§ **Required work**: From the records below, set down exactly the lines starting with the line that contains "theorem run_launches (h" and going on through the line that contains "have same := only k mem id". Nothing else is wanted.

§ **Exercise inputs**:
* * *

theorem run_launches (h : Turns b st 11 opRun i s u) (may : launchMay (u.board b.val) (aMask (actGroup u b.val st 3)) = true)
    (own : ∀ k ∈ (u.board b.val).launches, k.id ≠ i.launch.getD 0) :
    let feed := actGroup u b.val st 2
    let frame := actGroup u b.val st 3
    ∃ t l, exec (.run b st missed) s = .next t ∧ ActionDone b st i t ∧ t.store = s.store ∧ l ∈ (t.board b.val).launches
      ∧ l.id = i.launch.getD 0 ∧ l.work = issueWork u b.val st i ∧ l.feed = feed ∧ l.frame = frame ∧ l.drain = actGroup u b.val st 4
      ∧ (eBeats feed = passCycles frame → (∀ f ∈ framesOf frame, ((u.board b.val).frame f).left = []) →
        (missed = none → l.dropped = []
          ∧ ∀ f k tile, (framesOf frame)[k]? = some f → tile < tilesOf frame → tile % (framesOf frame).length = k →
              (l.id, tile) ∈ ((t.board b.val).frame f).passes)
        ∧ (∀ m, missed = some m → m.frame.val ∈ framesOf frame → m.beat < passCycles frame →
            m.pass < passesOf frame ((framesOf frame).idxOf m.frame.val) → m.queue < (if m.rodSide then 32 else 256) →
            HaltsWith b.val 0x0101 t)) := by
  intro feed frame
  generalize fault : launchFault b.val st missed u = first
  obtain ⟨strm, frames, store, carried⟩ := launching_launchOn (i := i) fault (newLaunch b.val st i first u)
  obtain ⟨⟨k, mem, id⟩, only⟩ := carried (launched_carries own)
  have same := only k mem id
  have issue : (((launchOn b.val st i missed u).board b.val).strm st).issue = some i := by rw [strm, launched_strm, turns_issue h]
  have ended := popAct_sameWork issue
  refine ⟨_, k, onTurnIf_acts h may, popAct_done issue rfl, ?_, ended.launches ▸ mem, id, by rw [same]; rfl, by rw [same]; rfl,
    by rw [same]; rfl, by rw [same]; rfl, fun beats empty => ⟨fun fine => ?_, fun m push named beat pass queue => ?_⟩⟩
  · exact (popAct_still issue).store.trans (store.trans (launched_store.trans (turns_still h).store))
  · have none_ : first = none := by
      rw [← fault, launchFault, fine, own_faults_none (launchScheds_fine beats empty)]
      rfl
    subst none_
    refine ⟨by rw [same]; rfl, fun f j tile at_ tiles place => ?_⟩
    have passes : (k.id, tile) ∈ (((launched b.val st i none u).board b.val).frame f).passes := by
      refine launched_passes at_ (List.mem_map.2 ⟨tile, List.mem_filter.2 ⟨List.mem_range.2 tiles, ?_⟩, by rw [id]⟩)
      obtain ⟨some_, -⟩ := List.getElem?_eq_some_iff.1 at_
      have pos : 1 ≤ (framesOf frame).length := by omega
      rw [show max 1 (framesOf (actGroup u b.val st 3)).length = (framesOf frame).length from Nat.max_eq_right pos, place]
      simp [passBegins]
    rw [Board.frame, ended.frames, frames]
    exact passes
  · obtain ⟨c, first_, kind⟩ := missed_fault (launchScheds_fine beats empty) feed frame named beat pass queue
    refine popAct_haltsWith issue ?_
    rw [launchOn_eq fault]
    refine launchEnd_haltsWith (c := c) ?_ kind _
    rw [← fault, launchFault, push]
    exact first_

* * *

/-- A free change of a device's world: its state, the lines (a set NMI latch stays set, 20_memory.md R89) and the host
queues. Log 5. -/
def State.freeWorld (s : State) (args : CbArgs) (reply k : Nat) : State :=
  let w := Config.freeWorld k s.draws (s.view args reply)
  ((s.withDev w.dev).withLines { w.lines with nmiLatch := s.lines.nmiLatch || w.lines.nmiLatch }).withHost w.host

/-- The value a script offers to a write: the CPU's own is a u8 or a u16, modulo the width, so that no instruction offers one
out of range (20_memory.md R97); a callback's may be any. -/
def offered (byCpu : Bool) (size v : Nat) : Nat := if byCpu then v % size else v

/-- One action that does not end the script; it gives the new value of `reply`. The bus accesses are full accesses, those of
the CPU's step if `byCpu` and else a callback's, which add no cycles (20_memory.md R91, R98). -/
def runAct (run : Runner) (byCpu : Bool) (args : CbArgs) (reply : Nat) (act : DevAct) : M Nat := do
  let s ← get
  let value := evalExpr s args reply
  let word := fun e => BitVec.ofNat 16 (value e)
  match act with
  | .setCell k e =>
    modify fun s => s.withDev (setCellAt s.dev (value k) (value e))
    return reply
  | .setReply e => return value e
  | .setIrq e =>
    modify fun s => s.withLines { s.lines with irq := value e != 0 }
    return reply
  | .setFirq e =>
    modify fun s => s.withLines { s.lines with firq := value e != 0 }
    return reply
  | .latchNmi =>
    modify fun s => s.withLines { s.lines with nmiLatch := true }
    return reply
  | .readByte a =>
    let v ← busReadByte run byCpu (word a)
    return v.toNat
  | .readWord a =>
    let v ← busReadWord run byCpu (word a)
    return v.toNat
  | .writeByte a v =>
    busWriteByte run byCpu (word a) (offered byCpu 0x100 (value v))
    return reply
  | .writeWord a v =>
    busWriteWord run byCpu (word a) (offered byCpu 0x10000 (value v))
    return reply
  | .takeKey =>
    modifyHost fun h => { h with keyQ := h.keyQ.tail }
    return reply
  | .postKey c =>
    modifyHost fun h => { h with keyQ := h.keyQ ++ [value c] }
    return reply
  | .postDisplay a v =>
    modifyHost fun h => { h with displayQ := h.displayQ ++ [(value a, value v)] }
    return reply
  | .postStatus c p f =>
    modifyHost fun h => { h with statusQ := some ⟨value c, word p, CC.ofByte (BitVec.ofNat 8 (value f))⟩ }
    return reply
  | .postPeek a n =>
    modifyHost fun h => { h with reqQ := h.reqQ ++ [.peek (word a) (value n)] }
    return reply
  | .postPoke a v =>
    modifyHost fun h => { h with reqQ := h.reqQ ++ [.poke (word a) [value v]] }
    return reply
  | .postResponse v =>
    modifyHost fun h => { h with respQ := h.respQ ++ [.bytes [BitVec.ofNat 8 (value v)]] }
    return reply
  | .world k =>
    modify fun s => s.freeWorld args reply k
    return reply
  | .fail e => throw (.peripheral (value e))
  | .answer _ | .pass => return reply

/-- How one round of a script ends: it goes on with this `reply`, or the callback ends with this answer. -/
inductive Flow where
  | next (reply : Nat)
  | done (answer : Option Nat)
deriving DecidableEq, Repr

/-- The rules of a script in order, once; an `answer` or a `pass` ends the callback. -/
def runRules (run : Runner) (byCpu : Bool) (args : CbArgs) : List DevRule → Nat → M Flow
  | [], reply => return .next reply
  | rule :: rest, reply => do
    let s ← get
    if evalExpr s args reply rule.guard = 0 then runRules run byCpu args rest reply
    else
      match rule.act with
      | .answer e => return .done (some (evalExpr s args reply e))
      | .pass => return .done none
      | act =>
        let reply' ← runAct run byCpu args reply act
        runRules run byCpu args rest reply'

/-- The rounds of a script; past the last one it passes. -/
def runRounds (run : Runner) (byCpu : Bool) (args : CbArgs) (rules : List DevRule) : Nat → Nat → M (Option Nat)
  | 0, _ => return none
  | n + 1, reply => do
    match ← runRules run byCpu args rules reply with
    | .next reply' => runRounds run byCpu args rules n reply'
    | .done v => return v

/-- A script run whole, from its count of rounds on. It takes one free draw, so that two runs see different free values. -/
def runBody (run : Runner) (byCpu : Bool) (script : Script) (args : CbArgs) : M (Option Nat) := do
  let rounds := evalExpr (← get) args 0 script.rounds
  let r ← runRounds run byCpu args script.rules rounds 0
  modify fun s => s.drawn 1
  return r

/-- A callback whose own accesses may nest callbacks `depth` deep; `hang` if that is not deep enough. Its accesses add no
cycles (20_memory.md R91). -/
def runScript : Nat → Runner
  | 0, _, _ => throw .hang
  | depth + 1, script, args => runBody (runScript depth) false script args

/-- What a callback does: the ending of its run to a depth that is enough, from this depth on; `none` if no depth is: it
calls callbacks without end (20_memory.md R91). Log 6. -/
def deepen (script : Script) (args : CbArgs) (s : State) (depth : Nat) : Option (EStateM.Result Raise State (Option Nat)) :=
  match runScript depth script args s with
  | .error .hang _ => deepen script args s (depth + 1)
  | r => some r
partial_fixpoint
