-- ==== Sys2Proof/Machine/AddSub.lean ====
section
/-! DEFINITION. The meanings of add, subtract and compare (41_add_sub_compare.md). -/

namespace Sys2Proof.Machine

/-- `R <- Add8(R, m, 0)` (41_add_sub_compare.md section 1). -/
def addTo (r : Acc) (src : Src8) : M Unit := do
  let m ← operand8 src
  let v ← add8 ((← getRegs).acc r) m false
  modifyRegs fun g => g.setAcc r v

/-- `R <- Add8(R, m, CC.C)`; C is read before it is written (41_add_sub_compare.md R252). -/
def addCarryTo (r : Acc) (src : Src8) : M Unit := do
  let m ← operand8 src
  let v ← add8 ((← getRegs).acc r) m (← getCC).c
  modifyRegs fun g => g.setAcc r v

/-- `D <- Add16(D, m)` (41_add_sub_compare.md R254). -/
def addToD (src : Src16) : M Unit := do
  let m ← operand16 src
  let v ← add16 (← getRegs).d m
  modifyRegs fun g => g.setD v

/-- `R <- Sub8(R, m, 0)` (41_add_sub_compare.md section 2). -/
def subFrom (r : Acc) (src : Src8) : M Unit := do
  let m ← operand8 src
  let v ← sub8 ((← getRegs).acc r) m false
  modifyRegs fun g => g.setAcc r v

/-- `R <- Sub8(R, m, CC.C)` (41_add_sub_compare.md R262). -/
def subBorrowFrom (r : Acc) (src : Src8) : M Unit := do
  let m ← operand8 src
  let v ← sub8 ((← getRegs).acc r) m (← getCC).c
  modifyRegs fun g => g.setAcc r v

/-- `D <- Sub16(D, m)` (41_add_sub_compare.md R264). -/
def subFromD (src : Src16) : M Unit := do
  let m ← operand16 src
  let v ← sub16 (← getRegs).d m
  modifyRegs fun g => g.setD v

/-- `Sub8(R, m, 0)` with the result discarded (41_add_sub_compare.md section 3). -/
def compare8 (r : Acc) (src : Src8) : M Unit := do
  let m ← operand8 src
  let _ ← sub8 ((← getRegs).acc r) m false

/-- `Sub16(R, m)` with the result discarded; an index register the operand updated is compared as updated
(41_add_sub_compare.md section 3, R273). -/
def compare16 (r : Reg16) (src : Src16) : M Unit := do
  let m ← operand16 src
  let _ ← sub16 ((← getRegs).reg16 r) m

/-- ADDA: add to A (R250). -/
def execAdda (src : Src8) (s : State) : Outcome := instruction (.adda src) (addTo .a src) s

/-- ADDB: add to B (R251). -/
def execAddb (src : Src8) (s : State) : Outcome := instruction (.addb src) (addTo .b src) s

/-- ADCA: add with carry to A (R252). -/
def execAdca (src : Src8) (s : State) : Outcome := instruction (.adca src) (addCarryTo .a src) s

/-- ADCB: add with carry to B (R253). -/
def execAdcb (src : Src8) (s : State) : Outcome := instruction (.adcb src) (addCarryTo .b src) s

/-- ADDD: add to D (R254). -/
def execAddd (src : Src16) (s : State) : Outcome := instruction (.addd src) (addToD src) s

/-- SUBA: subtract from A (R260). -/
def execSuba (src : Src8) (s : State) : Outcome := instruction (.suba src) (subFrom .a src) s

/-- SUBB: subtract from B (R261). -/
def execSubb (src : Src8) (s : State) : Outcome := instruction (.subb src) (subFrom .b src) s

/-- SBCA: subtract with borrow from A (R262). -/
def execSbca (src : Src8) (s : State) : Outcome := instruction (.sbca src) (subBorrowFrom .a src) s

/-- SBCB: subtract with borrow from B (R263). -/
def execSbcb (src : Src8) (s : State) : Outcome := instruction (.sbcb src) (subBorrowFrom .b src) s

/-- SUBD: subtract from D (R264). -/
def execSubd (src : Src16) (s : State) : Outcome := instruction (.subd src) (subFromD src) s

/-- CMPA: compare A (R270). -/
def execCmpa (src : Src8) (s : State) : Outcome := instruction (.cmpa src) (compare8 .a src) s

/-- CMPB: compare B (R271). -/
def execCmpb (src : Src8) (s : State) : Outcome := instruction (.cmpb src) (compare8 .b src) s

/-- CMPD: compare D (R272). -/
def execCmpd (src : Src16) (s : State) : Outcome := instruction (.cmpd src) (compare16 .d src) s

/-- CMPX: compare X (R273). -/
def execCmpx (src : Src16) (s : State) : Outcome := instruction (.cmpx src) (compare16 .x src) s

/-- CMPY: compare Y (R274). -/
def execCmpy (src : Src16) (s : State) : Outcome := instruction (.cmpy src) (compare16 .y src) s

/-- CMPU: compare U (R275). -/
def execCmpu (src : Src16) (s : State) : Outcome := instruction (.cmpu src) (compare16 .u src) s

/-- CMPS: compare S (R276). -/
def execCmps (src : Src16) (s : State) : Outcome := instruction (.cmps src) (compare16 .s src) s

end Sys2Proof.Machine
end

* * *

§ **Finished task**:
theorem run_launches (h : Turns b st 11 opRun i s u) (may : launchMay (u.board b.val) (aMask (actGroup u b.val st 3)) = true)
    (own : ∀ k ∈ (u.board b.val).launches, k.id ≠ i.launch.getD 0) :
    let feed := actGroup u b.val st 2
    let frame := actGroup u b.val st 3
    ∃ t l, exec (.run b st missed) s = .next t ∧ ActionDone b st i t ∧ t.store = s.store ∧ l ∈ (t.board b.val).launches
      ∧ l.id = i.launch.getD 0 ∧ l.work = issueWork u b.val st i ∧ l.feed = feed ∧ l.frame = frame ∧ l.drain = actGroup u b.val st 4
      ∧ (eBeats feed = passCycles frame → (∀ f ∈ framesOf frame, ((u.board b.val).frame f).left = []) →
        (missed = none → l.dropped = []
          ∧ ∀ f k tile, (framesOf frame)[k]? = some f → tile < tilesOf frame → tile % (framesOf frame).length = k →
              (l.id, tile) ∈ ((t.board b.val).frame f).passes)
        ∧ (∀ m, missed = some m → m.frame.val ∈ framesOf frame → m.beat < passCycles frame →
            m.pass < passesOf frame ((framesOf frame).idxOf m.frame.val) → m.queue < (if m.rodSide then 32 else 256) →
            HaltsWith b.val 0x0101 t)) := by
  intro feed frame
  generalize fault : launchFault b.val st missed u = first
  obtain ⟨strm, frames, store, carried⟩ := launching_launchOn (i := i) fault (newLaunch b.val st i first u)
  obtain ⟨⟨k, mem, id⟩, only⟩ := carried (launched_carries own)
  have same := only k mem id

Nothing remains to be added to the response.